Using the material that follows, output exactly the lines from the one containing "let s1 := (s.openMacro" through the one containing "else .hold (s1.setMicro", with both ends kept.
++++++++
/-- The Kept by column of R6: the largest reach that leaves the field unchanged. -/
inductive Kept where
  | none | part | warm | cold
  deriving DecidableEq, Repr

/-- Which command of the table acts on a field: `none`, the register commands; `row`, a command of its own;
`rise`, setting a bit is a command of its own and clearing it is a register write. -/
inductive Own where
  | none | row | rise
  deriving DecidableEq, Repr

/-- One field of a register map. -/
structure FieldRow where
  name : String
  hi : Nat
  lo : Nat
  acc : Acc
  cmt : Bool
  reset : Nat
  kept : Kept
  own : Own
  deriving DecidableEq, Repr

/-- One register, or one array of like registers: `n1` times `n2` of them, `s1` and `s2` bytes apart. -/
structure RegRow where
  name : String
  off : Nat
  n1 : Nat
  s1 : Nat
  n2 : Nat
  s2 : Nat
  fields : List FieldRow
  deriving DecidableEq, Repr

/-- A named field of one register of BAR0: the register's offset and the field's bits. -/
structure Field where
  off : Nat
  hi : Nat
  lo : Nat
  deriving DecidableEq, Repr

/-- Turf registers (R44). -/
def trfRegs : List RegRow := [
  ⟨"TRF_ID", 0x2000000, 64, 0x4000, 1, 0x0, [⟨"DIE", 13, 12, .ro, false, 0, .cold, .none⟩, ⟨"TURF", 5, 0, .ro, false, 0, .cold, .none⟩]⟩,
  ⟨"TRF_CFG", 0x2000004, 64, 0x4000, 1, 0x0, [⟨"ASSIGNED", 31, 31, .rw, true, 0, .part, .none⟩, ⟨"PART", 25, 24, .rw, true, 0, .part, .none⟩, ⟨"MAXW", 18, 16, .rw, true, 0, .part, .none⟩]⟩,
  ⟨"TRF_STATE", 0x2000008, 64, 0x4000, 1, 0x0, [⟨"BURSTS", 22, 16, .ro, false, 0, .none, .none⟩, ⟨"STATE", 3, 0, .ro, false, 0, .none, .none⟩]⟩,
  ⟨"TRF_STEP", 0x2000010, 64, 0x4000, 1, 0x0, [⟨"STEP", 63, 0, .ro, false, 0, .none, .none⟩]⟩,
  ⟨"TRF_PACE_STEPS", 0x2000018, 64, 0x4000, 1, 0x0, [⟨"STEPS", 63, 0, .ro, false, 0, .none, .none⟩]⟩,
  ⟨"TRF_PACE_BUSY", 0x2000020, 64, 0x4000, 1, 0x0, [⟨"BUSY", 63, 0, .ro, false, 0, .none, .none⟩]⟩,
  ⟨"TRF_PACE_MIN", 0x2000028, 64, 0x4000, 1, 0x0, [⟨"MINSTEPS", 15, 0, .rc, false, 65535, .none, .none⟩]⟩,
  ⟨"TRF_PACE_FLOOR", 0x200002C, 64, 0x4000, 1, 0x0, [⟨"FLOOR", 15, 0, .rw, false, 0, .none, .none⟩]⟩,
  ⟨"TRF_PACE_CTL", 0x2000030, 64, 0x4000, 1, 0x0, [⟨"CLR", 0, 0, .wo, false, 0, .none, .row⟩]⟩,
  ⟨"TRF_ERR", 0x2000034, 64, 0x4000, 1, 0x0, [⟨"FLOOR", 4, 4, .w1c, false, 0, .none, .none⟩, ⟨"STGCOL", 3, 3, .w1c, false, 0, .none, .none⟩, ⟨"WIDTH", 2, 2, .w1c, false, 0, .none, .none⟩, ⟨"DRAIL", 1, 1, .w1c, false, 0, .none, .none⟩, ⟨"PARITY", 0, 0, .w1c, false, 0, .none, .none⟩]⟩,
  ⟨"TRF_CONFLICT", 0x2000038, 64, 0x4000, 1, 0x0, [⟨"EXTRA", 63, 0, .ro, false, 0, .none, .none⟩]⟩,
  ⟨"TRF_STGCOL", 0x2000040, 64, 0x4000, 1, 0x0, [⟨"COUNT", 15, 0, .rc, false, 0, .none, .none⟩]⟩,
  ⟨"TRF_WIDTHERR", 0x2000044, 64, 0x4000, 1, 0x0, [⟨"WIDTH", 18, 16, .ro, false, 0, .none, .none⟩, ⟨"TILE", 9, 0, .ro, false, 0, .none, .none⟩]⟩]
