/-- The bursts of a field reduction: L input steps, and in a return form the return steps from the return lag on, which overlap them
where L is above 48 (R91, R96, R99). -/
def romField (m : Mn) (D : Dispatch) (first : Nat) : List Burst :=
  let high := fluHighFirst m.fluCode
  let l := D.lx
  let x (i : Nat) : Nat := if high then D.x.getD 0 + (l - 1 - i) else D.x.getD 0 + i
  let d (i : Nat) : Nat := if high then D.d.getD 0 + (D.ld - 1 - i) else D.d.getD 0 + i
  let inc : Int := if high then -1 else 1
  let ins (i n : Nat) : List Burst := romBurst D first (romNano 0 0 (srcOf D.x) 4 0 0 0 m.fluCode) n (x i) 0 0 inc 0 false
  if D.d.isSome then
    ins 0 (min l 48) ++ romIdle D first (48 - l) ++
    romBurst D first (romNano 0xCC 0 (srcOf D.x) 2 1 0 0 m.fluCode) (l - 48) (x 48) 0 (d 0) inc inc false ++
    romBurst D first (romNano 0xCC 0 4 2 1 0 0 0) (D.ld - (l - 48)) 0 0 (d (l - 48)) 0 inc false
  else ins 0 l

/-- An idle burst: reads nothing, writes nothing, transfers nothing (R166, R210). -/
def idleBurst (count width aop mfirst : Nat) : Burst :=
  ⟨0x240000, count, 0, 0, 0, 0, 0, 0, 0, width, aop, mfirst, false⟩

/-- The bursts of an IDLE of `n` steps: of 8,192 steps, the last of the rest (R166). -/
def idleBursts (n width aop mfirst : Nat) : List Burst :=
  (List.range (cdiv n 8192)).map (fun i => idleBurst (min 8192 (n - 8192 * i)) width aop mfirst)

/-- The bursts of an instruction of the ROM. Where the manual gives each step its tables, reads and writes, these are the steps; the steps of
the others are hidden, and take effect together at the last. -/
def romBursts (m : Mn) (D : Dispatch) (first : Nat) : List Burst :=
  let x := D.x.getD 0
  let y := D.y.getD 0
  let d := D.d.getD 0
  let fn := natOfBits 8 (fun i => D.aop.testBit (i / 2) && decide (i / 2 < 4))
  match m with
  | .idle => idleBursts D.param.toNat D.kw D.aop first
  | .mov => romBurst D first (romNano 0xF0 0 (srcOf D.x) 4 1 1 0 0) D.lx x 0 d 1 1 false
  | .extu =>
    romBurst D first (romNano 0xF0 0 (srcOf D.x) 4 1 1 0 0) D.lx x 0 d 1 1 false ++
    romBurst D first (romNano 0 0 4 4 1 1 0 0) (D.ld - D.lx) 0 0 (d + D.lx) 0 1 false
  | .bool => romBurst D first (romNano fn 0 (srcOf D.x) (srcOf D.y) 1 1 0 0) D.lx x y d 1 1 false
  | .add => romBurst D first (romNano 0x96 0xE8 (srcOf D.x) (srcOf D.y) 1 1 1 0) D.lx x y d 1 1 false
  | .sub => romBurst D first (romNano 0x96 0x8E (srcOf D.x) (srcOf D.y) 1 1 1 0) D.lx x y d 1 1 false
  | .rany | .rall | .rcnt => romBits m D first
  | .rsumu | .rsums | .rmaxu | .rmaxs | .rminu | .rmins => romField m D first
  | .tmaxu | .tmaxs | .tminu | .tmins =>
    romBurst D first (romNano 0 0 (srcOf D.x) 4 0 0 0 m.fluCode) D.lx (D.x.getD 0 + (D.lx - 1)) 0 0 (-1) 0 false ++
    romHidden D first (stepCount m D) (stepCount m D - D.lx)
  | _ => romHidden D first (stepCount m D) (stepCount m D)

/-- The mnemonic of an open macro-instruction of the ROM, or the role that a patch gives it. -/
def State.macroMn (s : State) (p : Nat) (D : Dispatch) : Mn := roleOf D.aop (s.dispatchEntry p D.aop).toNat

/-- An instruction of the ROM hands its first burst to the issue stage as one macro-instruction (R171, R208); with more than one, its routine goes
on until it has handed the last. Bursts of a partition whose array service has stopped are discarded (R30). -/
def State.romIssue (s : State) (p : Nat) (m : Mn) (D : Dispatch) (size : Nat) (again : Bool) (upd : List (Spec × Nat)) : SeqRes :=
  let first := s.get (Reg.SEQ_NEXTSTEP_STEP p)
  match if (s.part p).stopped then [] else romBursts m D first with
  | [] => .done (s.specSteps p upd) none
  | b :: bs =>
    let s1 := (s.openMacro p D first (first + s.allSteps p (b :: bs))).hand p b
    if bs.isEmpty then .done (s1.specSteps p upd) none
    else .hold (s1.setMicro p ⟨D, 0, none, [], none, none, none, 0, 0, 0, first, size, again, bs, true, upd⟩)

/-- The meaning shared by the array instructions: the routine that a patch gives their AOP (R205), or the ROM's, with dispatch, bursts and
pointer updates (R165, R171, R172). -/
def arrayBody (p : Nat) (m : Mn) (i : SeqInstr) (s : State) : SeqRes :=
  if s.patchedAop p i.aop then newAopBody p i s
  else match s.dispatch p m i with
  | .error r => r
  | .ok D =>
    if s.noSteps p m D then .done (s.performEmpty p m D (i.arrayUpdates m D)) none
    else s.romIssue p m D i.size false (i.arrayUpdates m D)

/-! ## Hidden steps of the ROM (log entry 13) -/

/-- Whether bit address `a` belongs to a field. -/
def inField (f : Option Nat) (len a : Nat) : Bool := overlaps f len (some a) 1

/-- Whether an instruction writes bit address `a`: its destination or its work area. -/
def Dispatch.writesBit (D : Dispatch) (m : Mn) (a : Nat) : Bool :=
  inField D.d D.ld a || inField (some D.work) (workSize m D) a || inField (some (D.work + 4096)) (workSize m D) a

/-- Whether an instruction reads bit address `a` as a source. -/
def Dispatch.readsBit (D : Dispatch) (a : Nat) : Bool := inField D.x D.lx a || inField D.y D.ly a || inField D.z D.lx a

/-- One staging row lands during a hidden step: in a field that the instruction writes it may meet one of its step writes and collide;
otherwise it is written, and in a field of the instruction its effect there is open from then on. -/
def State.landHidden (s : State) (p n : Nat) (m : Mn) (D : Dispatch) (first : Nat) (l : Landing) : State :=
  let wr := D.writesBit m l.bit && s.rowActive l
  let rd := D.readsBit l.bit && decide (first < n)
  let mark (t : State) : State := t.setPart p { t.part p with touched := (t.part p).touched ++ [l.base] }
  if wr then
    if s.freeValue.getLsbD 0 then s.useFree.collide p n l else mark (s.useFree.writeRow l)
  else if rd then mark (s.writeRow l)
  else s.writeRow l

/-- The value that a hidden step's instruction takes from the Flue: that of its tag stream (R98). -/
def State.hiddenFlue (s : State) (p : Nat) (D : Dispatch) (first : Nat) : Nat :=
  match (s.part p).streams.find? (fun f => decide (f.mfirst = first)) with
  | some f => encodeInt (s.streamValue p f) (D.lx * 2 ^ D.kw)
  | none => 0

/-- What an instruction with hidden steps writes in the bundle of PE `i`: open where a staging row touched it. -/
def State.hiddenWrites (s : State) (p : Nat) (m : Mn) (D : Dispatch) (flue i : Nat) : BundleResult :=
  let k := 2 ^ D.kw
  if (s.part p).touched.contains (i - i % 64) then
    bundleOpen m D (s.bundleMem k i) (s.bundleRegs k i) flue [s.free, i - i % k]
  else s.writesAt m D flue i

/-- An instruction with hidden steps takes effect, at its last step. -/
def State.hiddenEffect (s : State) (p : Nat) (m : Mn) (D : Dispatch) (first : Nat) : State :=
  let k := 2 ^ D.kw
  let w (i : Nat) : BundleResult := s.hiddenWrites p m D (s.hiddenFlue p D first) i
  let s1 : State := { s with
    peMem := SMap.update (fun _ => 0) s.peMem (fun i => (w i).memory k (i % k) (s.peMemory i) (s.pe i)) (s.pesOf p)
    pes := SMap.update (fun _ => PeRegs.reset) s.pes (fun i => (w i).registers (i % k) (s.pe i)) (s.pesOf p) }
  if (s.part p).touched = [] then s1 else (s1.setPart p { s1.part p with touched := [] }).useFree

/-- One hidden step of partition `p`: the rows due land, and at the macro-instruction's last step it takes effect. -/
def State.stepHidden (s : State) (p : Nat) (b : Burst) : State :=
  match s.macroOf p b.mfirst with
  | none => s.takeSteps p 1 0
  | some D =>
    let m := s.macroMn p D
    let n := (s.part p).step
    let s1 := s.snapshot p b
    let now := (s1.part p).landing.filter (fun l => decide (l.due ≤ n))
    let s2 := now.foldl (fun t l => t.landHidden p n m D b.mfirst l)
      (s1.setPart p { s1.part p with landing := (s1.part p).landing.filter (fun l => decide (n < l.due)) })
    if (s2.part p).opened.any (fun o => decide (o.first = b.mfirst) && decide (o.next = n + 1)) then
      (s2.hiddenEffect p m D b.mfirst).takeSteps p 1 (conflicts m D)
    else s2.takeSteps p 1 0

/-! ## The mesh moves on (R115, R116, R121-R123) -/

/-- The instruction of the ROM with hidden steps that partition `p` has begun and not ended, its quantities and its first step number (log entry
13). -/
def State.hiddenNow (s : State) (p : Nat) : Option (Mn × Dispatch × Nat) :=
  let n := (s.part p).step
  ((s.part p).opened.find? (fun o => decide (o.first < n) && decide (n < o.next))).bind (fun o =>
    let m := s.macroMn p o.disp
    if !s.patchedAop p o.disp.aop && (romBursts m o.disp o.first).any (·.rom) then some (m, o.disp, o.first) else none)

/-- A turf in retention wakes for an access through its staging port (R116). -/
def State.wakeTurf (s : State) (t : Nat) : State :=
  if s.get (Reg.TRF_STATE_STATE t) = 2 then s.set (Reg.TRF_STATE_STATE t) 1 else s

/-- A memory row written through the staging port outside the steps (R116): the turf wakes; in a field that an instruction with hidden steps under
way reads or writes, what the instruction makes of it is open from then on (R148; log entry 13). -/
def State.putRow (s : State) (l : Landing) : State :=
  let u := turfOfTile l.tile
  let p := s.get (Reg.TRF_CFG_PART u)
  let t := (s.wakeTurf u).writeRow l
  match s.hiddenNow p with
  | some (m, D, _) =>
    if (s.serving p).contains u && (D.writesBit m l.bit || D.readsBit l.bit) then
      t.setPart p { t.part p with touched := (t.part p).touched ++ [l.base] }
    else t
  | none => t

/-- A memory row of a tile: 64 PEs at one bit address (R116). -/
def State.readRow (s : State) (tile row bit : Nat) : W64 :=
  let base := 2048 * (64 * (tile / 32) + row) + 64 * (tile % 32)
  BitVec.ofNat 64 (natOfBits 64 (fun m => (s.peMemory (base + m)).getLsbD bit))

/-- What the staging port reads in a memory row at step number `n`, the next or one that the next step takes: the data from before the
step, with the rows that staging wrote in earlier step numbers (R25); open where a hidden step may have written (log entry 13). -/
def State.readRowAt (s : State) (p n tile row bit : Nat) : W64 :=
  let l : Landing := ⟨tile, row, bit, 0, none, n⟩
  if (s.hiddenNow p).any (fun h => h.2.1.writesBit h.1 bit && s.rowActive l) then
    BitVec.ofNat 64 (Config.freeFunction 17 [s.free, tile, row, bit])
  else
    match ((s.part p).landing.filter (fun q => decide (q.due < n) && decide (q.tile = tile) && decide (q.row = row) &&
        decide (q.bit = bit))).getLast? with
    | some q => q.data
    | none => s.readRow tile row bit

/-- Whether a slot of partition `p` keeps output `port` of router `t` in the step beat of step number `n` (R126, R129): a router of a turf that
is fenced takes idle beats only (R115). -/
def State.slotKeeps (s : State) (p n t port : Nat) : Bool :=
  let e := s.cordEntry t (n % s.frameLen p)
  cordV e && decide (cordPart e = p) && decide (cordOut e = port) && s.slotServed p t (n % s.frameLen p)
++++++++
ANSWER TO THIS TASK>
    let s1 := (s.openMacro p D first (first + s.allSteps p (b :: bs))).hand p b
    if bs.isEmpty then .done (s1.specSteps p upd) none
    else .hold (s1.setMicro p ⟨D, 0, none, [], none, none, none, 0, 0, 0, first, size, again, bs, true, upd⟩)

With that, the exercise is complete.